__What this task involves__: Could you write out the listing below again, exactly?

::::::::::

-- ==== Sys2Proof/Machine/Host.lean ====
section
/-! DEFINITION. The command engine: execution of every opcode (R146, R160), the power, PEEK and POKE
commands (R148, R149, R76, R83), host commands, deferred commands and applet requests (R142-R144, R157),
the SPI transactions of HOSTLINK (R119-R133), and the loss monitor's events (R135). -/

namespace Sys2Proof.Machine

/-! ### Power commands (R148) -/

/-- HOLD_CONFIRM: every reached channel that a keeper or a loss action holds passes back (R76, R137). -/
def runHoldConfirm (x : Ctx) (s : State) : State × Out :=
  let us := (s.unitSet x.cmd.node).filter (fun u => nodeKind u == some .load)
  let ns := (us.map lcOf).filter (fun n => (s.ch n).keeper.held || (s.ch n).lossHeld)
  (s.forEach ns State.passBack, outWords [w32 ns.length])

/-- BLOCK_RESET: the engine writes SYSCTL_BLOCK_RST with code 0xB5 (R69, R148). -/
def runBlockReset (x : Ctx) (s : State) : State × Out :=
  ((s.busWrite ⟨3, 1, 2⟩ 0x4000000C (w32 (pf x.cmd 2 0 5 + 0xB500))).1, outWords [])

/-- ENTER_PARK and ENTER_CELLAR: the ask step begins, with the references of the wake inputs (R83, R264). -/
def runEnter (cellar : Bool) (x : Ctx) (s : State) : State × Option Out :=
  if s.pwr.entry.isSome then (s, some { outWords [s.pwrStat] with status := 0x21 })
  else if !s.eng.outstRoom then (s, some { outWords [s.pwrStat] with status := 0x30 })
  else
    let e : Entry := { cellar := cellar, step := 1, since := s.now, ticket := s.eng.nextTicket, granted := []
                       drained := false, okReply := 0, took := [] }
    let s1 := s.takeReferences
    (({ s1 with pwr := { s1.pwr with entry := some e } }).addOutst x.op x.cmd .entry, none)

/-! ### PEEK and POKE (R149) -/

/-- Reads at successive addresses until one ends with a bus error. -/
def State.peeks (sz : Nat) : Nat → Nat → State → State × List Word × BusRes
  | 0, _, s => (s, [], .ok)
  | n + 1, a, s =>
      match s.busRead ⟨3, 0, sz⟩ a .clean with
      | (t, w, .ok) =>
          let r := State.peeks sz n (a + sizeBytes sz) t
          (r.1, w :: r.2.1, r.2.2)
      | (t, _, e) => (t, [], e)
/-- Writes at successive addresses: those done, and how the last ended. -/
def State.pokes (sz : Nat) : List Word → Nat → State → State × Nat × BusRes
  | [], _, s => (s, 0, .ok)
  | v :: r, a, s =>
      match s.busWrite ⟨3, 1, sz⟩ a v with
      | (t, .ok) =>
          let q := State.pokes sz r (a + sizeBytes sz) t
          (q.1, q.2.1 + 1, q.2.2)
      | (t, e) => (t, 0, e)
/-- Status of a PEEK or POKE (R21, R37). -/
def busStatus (r : BusRes) : Nat := match r with | .ok => 0 | .error => 0x14 | .absent => 0x23

def runPeek (x : Ctx) (s : State) : State × Out :=
  let r := State.peeks (2 - pf x.cmd 3 8 2) (pf x.cmd 3 0 5) (pw x.cmd 2).toNat s
  (r.1, { outWords (w32 r.2.1.length :: r.2.1) with status := busStatus r.2.2 })
def runPoke (x : Ctx) (s : State) : State × Out :=
  let r := State.pokes (2 - pf x.cmd 3 8 2) ((x.cmd.payload.drop 2).take (pf x.cmd 3 0 5)) (pw x.cmd 2).toNat s
  (r.1, { outWords [w32 r.2.1] with status := busStatus r.2.2 })

/-! ### Every opcode (R146) -/

/-- A command that answers at the racking at which it executes. -/
def now_ (r : State × Out) : State × Option Out := (r.1, some r.2)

::::::::::

__Response box__:
-- ==== Sys2Proof/Machine/Host.lean ====
section
/-! DEFINITION. The command engine: execution of every opcode (R146, R160), the power, PEEK and POKE
commands (R148, R149, R76, R83), host commands, deferred commands and applet requests (R142-R144, R157),
the SPI transactions of HOSTLINK (R119-R133), and the loss monitor's events (R135). -/

namespace Sys2Proof.Machine

/-! ### Power commands (R148) -/

/-- HOLD_CONFIRM: every reached channel that a keeper or a loss action holds passes back (R76, R137). -/
def runHoldConfirm (x : Ctx) (s : State) : State × Out :=
  let us := (s.unitSet x.cmd.node).filter (fun u => nodeKind u == some .load)
  let ns := (us.map lcOf).filter (fun n => (s.ch n).keeper.held || (s.ch n).lossHeld)
  (s.forEach ns State.passBack, outWords [w32 ns.length])

/-- BLOCK_RESET: the engine writes SYSCTL_BLOCK_RST with code 0xB5 (R69, R148). -/
def runBlockReset (x : Ctx) (s : State) : State × Out :=
  ((s.busWrite ⟨3, 1, 2⟩ 0x4000000C (w32 (pf x.cmd 2 0 5 + 0xB500))).1, outWords [])

/-- ENTER_PARK and ENTER_CELLAR: the ask step begins, with the references of the wake inputs (R83, R264). -/
def runEnter (cellar : Bool) (x : Ctx) (s : State) : State × Option Out :=
  if s.pwr.entry.isSome then (s, some { outWords [s.pwrStat] with status := 0x21 })
  else if !s.eng.outstRoom then (s, some { outWords [s.pwrStat] with status := 0x30 })
  else
    let e : Entry := { cellar := cellar, step := 1, since := s.now, ticket := s.eng.nextTicket, granted := []
                       drained := false, okReply := 0, took := [] }
    let s1 := s.takeReferences
    (({ s1 with pwr := { s1.pwr with entry := some e } }).addOutst x.op x.cmd .entry, none)

/-! ### PEEK and POKE (R149) -/

/-- Reads at successive addresses until one ends with a bus error. -/
def State.peeks (sz : Nat) : Nat → Nat → State → State × List Word × BusRes
  | 0, _, s => (s, [], .ok)
  | n + 1, a, s =>
      match s.busRead ⟨3, 0, sz⟩ a .clean with
      | (t, w, .ok) =>
          let r := State.peeks sz n (a + sizeBytes sz) t
          (r.1, w :: r.2.1, r.2.2)
      | (t, _, e) => (t, [], e)
/-- Writes at successive addresses: those done, and how the last ended. -/
def State.pokes (sz : Nat) : List Word → Nat → State → State × Nat × BusRes
  | [], _, s => (s, 0, .ok)
  | v :: r, a, s =>
      match s.busWrite ⟨3, 1, sz⟩ a v with
      | (t, .ok) =>
          let q := State.pokes sz r (a + sizeBytes sz) t
          (q.1, q.2.1 + 1, q.2.2)
      | (t, e) => (t, 0, e)
/-- Status of a PEEK or POKE (R21, R37). -/
def busStatus (r : BusRes) : Nat := match r with | .ok => 0 | .error => 0x14 | .absent => 0x23

def runPeek (x : Ctx) (s : State) : State × Out :=
  let r := State.peeks (2 - pf x.cmd 3 8 2) (pf x.cmd 3 0 5) (pw x.cmd 2).toNat s
  (r.1, { outWords (w32 r.2.1.length :: r.2.1) with status := busStatus r.2.2 })
def runPoke (x : Ctx) (s : State) : State × Out :=
  let r := State.pokes (2 - pf x.cmd 3 8 2) ((x.cmd.payload.drop 2).take (pf x.cmd 3 0 5)) (pw x.cmd 2).toNat s
  (r.1, { outWords [w32 r.2.1] with status := busStatus r.2.2 })

/-! ### Every opcode (R146) -/

/-- A command that answers at the racking at which it executes. -/
def now_ (r : State × Out) : State × Option Out := (r.1, some r.2)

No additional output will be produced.